/-- A surface serves a delay line, so that its traffic has k = 1 (R162). -/
def servesDelay (needs : List Nat) : Bool := needs.any (fun n => Nat.testBit n 7)
def servesQuilt (needs : List Nat) : Bool := needs.any (fun n => Nat.testBit n 6)
def servesSync (needs : List Nat) : Bool := needs.any (fun n => Nat.testBit n 8)
def depthOf (needs : List Nat) : Nat := needs.foldl (fun a n => max a (n % 64)) 0

/-- What an item draws from its channel. -/
def itemCharge (p : Plan) (d : Dev) (it : TItem) : Nat :=
  if it.dead then 0
  else if it.kind = 2 then
    let ns := needsAt p.at_ it
    inkCharge it.load (it.half && !servesDelay ns) (bitsPerPixel (fmtOf it.fmt d)) (if servesQuilt ns then 21 else 16)
  else if it.kind = 6 then 2 * inkCharge it.load false (bitsPerPixel (fmtOf it.fmt d)) 16
  else if it.kind = 3 ∨ it.kind = 4 ∨ it.kind = 5 ∨ it.kind = 15 then
    let s := itemOf p.t it.surf
    inkCharge it.load (s.half && !servesDelay (needsAt p.at_ s)) (bitsPerPixel (fmtOf s.fmt d)) it.num
  else 0

/-- The channel (plus 1) an item's traffic falls on. -/
def itemCh (p : Plan) (it : TItem) : Nat := if isSurface it.kind then it.ch else if it.surf ≠ 0 then (itemOf p.t it.surf).ch else 0

/-- The surface an item belongs to, for the charges of a migration. -/
def surfaceOf (it : TItem) : Nat := if isSurface it.kind then it.id else it.surf

/-- Bytes that a surface occupies (R292). -/
def itemBytes (p : Plan) (d : Dev) (it : TItem) : Nat :=
  if it.dead then 0
  else if it.kind = 2 then let ns := needsAt p.at_ it; surfaceBytes (fmtOf it.fmt d) (max 2 (depthOf ns)) (servesQuilt ns) (servesSync ns)
  else if it.kind = 6 then surfaceBytes (fmtOf it.fmt d) 2 false false
  else if it.kind = 14 then it.load
  else 0

/-- The copy of a migrating surface, as a read of the old channel and a write of the new one (R162). -/
def copyCharge (p : Plan) (d : Dev) (it : TItem) : Nat := inkCharge it.load (it.half && !servesDelay (needsAt p.at_ it)) (bitsPerPixel (fmtOf it.fmt d)) 16

/-- The migration of a surface that is reserved or under way. -/
def surfMig (t : Tlr) (id : Nat) : Option Mig := t.migs.find? (fun m => m.item == id && m.toCh != 0)

/-- Bandwidth charged on a channel of a member, migrations at both places (R160, R165). -/
def chanCharge (p : Plan) (d : Dev) (m c : Nat) : Nat :=
  ((held p).map (fun it =>
    if it.member ≠ m then 0
    else
      let base := itemCharge p d it
      match surfMig p.t (surfaceOf it) with
      | none => if itemCh p it = c + 1 then base else 0
      | some g =>
        let s := itemOf p.t g.item
        let ended := decide (g.endAt ≠ 0 ∧ g.endAt ≤ p.at_)
        let own := if it.id = g.item ∧ !ended then copyCharge p d s else 0
        if ended then (if (if g.stage = 3 then s.ch else g.toCh) = c + 1 then base else 0) else
        (if s.ch = c + 1 then base + own else 0) + (if g.toCh = c + 1 ∧ s.ch ≠ g.toCh then base + own else 0))).sum

/-- Memory charged on a channel of a member. -/
def chanBytes (p : Plan) (d : Dev) (m c : Nat) : Nat :=
  ((held p).map (fun it =>
    if it.member ≠ m ∨ !isSurface it.kind then 0
    else
      let b := itemBytes p d it
      match surfMig p.t it.id with
      | some g =>
        let ended := decide (g.endAt ≠ 0 ∧ g.endAt ≤ p.at_)
        if (it.ch = c + 1 ∧ (!ended ∨ g.stage = 3)) ∨ (g.toCh = c + 1 ∧ (!ended ∨ g.stage ≠ 3)) then b else 0
      | none => if it.ch = c + 1 then b else 0)).sum

/-- A member's resources in the Pattern. -/
def resOf (m : Nat) (d : Dev) : MemberRes := (d.pat.res.find? (fun r => r.num == m)).getD {}

/-- A DRAM channel of a member: fixed-delay, speed in MT/s, MiB. -/
def chanRes (m c : Nat) (d : Dev) : Option (Bool × Nat × Nat) := ((resOf m d).drams.find? (fun x => x.1 == c)).map (·.2)

/-- R161, in units of 1/184,320 bit/s; nothing where the channel is unusable. -/
def chanCap (t : Tlr) (m c : Nat) (d : Dev) : Nat :=
  match chanRes m c d with
  | some (fixed, mts, _) => if usable t m 0 c then mts * 640000 * (if fixed then 80 else 78) * 64 * 184320 / 64 else 0
  | none => 0
def chanMem (m c : Nat) (d : Dev) : Nat := match chanRes m c d with | some (_, _, mib) => mib * 1048576 | none => 0

/-- Everything charged on a channel fits. -/
def chanFits (p : Plan) (d : Dev) (m c : Nat) : Option TRef :=
  if chanCap p.t m c d < chanCharge p d m c then some { code := 9, budget := 2, index := c }
  else if chanMem m c d < chanBytes p d m c then some { code := 9, budget := 3, index := c }
  else none

/-- The channel holds a placed item. -/
def chanOccupied (p : Plan) (m c : Nat) : Bool := (held p).any (fun it => it.member == m && isSurface it.kind && it.ch == c + 1)

/-- Candidate channels in the order of preference (R158). -/
def chanOrder (p : Plan) (m : Nat) (hold : Bool) (d : Dev) : List Nat :=
  let cs := (sortBy id ((resOf m d).drams.map (·.1))).filter (fun c => usable p.t m 0 c)
  let fixed := fun (c : Nat) => match chanRes m c d with | some (f, _, _) => f | none => false
  if hold then cs.filter fixed
  else cs.filter (fun c => !fixed c && chanOccupied p m c) ++ cs.filter (fun c => !fixed c && !chanOccupied p m c) ++ cs.filter fixed

/-- The bank group of a channel with the least charged bandwidth, the lowest on ties. -/
def bankOf (p : Plan) (d : Dev) (m c : Nat) : Nat :=
  let load := fun (b : Nat) => ((held p).map (fun it =>
    let s := itemOf p.t (surfaceOf it)
    if it.member = m ∧ s.ch = c + 1 ∧ s.bank = b then itemCharge p d it else 0)).sum
  (List.range 8).foldl (fun best b => if load b < load best then b else best) 0

/-- Give a surface item its channel and bank, or check the one it has. `what`, `item`: its pin. -/
def fillSurface (id what item : Nat) (p : Plan) (d : Dev) : Except TRef Plan :=
  let it := itemOf p.t id
  let m := it.member
  if it.ch ≠ 0 then
    match chanFits p d m (it.ch - 1) with
    | some e => .error e
    | none => .ok p
  else
    let on := fun (c : Nat) => modItem id (fun x => { x with ch := c + 1 }) p
    let ok := fun (c : Nat) => (chanOrder p m (it.kind == 6) d).contains c && (chanFits (on c) d m c).isNone
    let order := chanOrder p m (it.kind == 6) d
    let anyBw := order.any (fun c => match chanFits (on c) d m c with | some e => e.budget == 3 | none => true)
    let known := (resOf m d).drams.any (fun x => it.kind != 6 || x.2.1)
    let e : TRef := { code := 9, budget := if anyBw then 3 else 2, down := order.isEmpty && known, member := m, want := 1 }
    match pick what item ok (order.find? ok) e p d with
    | .error e => .error e
    | .ok (c, p) =>
      let bank := bankOf p d m c
      let wakes := !p.busy.contains (m, c)
      let from_ := p.at_ + (if wakes then 1640520 else 0)
      .ok (modItem id (fun x => { x with ch := c + 1, bank := bank, hard := hardPin what item d, via := [from_] }) p)

/-- A new surface's index: the lowest free of 4,096 (R286). -/
def takeSurface (m : Nat) (p : Plan) : Except TRef Nat :=
  let occ := ((held p).filter (fun it => it.member == m && isSurface it.kind)).map (fun it => (it.unit, 1))
  match freeStart occ 0 4096 1 with
  | some u => .ok u
  | none => .error { code := 9, budget := 3 }

/-! ### Streams -/

/-- A stream that a reader or destination of a member can take: the number it goes under, its family, format, rate in bit/s, width, class,
arrival error, channels, and whether it comes from an insertion or head. -/
structure TStream where
  key : Nat := 0
  fam : Nat := 0
  fmt : Nat := 0
  rate : Nat := 0
  width : Nat := 1
  half : Bool := false
  e : Int := 0
  made : Bool := false
  chans : Nat := 0

/-- The arrival error the Tailor works with: that of a local source as its adapter measures it (log entry 30). -/
def placedError (s : SrcDesc) (d : Dev) : Int := if placeMember s.member d = selfMember d then (srcRun s.num d).e else 0

def streamOf (s : SrcDesc) (d : Dev) : TStream :=
  let r := sourceRate s d
  { key := s.num, fam := s.fam, fmt := s.fmt, rate := r, width := max 1 (slotsFor r), half := s.halfClass, e := placedError s d, chans := s.channels }

/-- The group of channels a source brings: the producers of R394. -/
def bringsRun (s : SrcDesc) : Bool := decide (s.channels ≠ 0) && (match s.producer with | .mix _ => false | .head _ => false | _ => true)

/-- A channel run for a group. -/
def placeRun (m key chans user : Nat) (p : Plan) : Except TRef Plan :=
  match (shared p).find? (fun it => it.kind == 12 && it.member == m && it.key == key) with
  | some it => .ok (addUser it.id user 0 p)
  | none => do
    let u ← takeRun 12 m chans p
    return (newItem { kind := 12, member := m, key := key, unit := u, width := chans } user 0 p).2

/-- The source slots and channels of a source on its own member (R152 step 2). -/
def placeSource (s : SrcDesc) (user : Nat) (p : Plan) (d : Dev) : Except TRef Plan := do
  let m := placeMember s.member d
  let p ← (if s.stream = 3 then .ok p
    else match (shared p).find? (fun it => it.kind == 0 && it.key == s.num) with
      | some it => .ok (addUser it.id user 0 p)
      | none => do
        let w := max 1 (slotsFor (sourceRate s d))
        let (u, p) ← takeSlots 0 1 s.num m w p d
        return (newItem { kind := 0, member := m, key := s.num, unit := u, width := w, fam := s.fam, fmt := s.fmt, hard := hardPin 1 s.num d } user 0 p).2 : Except TRef Plan)
  if bringsRun s then placeRun m s.num s.channels user p else .ok p

/-- Ways in use of a bucket. -/
def waysUsed (p : Plan) (m b : Nat) : Nat := (((held p).filter (fun it => it.kind == 7 && it.member == m)).flatMap (fun it => it.via.filter (· == b))).length

/-- The first bucket whose ways would not suffice. -/
def fullBucket (p : Plan) (m : Nat) (bs : List Nat) : Option Nat := bs.find? (fun b => decide (4 < waysUsed p m b + (bs.filter (· == b)).length))

/-- The receive entry of one flow of a source (R163, R248); a flow all of whose MACs are unusable cannot be placed. -/
def placeFlow (s : SrcDesc) (j : Nat) (x : RxDesc) (user : Nat) (p : Plan) (d : Dev) : Except TRef Plan :=
  let m := placeMember s.member d
  match (shared p).find? (fun it => it.kind == 7 && it.key == s.num && it.slot == j) with
  | some it => .ok (addUser it.id user 0 p)
  | none =>
    if !x.legs.any (fun l => usable p.t m 3 (fMac l.mac)) then .error { code := 8, budget := 8, down := true }
    else
      let used := ((held p).filter (fun it => it.kind == 7 && it.member == m)).map (fun it => (it.unit, 1))
      let bs := x.legs.map (fun l => flowBucket (legKey l))
      match freeStart used 0 16384 1 with
      | none => .error { code := 8, budget := 8 }
      | some u =>
        match fullBucket p m bs with
        | some b => .error { code := 8, budget := 9, index := b % 4096 }
        | none => .ok (newItem { kind := 7, member := m, key := s.num, slot := j, unit := u, via := bs } user 0 p).2

/-- A source's media flows with their places among them. -/
def mediaFlows (s : SrcDesc) : List (RxDesc × Nat) := (s.rx.filter (fun x => x.kind != 6)).zip (List.range s.rx.length)

/-- The receive entries of a source. -/
def placeFlows (s : SrcDesc) (user : Nat) (p : Plan) (d : Dev) : Except TRef Plan :=
  (mediaFlows s).foldl (fun (acc : Except TRef Plan) q => do let p ← acc; placeFlow s q.2 q.1 user p d) (.ok p)

/-! ### Seam paths (R419, R420, R428) -/

def fabMember (m : Nat) (d : Dev) : FabMember := (d.pat.members.find? (fun x => x.num == m)).getD {}
def fabRole (r : Nat) (d : Dev) : List Nat := sortBy id ((d.pat.members.filter (fun x => x.role == r)).map (·.num))

/-- Working lanes of the direction into a member's link (R149). -/
def lanesInto (t : Tlr) (m link : Nat) : Nat := tabGet 0 t.lanes (64 * m + link)

/-- The charge of a stream on a Seam (R160). -/
def seamCharge (s : SrcDesc) (d : Dev) : Nat :=
  (if s.stream = 3 then s.channels * 32 * (Config.nibsPerSec / samplePeriod s.rate) else sourceRate s d) + 250000000

/-- What is charged on the direction out of a member's link. -/
def linkCharge (p : Plan) (m link : Nat) : Nat :=
  let on := fun (it : TItem) (via : List Nat) => match via with
    | _ :: s :: a :: _ :: o :: _ => (if it.member = m ∧ a = link then it.load else 0) + (if s = m ∧ o = link then it.load else 0)
    | _ => 0
  ((held p).map (fun it => if it.kind ≠ 10 ∨ it.dead then 0 else on it it.via + (match seamMig p.t it.id with | some g => on it g.via | none => 0))).sum

/-- The links from a member to another, with whether the Tailor may use each: enough lanes work on it for one more charge. -/
def linksTo (p : Plan) (a b charge : Nat) (d : Dev) : List (FabLink × Bool) :=
  ((fabMember a d).links.filter (fun l => l.peer == b)).map (fun l => (l, decide (linkCharge p a l.link + charge ≤ 100800000000 * lanesInto p.t b l.peerLink)))

/-- dp of R420: the longest interval of a frame without an active sample, in nib rounded up. -/
def seamWait (f : Fmt) (p : Nat) : Nat :=
  let gap := fun (lines : Nat) => ceilDiv ((lines * f.samples - f.activeSamples) * p) (max 1 (f.lines * f.samples))
  match activeRuns f with
  | (a, n) :: (b, m) :: _ => max (gap (b - (a + n - 1))) (gap (a + f.lines - (b + m - 1)))
  | (_, n) :: [] => gap (f.lines - n + 1)
  | [] => 0

/-- The place of a member among those of a role. -/
def roleIndex (m r : Nat) (d : Dev) : Nat := ((fabRole r d).findIdx? (· == m)).getD 0

/-- The lowest free run among the 96 slots of a range. -/
def rangeStart (p : Plan) (m side base w : Nat) : Option Nat := freeStart (unitsIn p m side) base (base + 96) w

/-- The way of a stream of some width and charge from leaf a to leaf b through a spine, as the `via` of its item. -/
def viaSpine (p : Plan) (a b s w charge : Nat) (d : Dev) : Except TRef (List Nat) :=
  let up := linksTo p a s charge d
  let down := linksTo p s b charge d
  if up.isEmpty ∨ down.isEmpty then .error { code := 11, budget := 12 }
  else
    let dead := p.t.away.contains s || up.all (fun l => lanesInto p.t s l.1.peerLink == 0) || down.all (fun l => lanesInto p.t b l.1.peerLink == 0)
    match up.find? (·.2), down.find? (·.2) with
    | some (u, _), some (v, _) =>
      let la := 768 + 96 * roleIndex s 2 d
      match rangeStart p a 1 la w, rangeStart p s 0 (96 * roleIndex a 1 d) w, rangeStart p s 1 (96 * roleIndex b 1 d) w, rangeStart p b 0 la w with
      | some x1, some x2, some x3, some x4 => if dead then .error { code := 9, budget := 6, down := true } else .ok [b, s, u.link, u.peerLink, v.link, v.peerLink, x1, x2, x3, x4]
      | _, _, _, _ => .error { code := 9, budget := 6, index := u.link }
    | some _, none => .error { code := 9, budget := 6, index := ((down.head?).map (·.1.link)).getD 0xFFF, down := dead }
    | none, _ => .error { code := 9, budget := 6, index := ((up.head?).map (·.1.link)).getD 0xFFF, down := dead }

........

YOUR TASK. Print exactly, and only, the lines beginning at the top of the listing and ending at the line with "def depthOf (needs".

EXPECTED ANSWER.
/-- A surface serves a delay line, so that its traffic has k = 1 (R162). -/
def servesDelay (needs : List Nat) : Bool := needs.any (fun n => Nat.testBit n 7)
def servesQuilt (needs : List Nat) : Bool := needs.any (fun n => Nat.testBit n 6)
def servesSync (needs : List Nat) : Bool := needs.any (fun n => Nat.testBit n 8)
def depthOf (needs : List Nat) : Nat := needs.foldl (fun a n => max a (n % 64)) 0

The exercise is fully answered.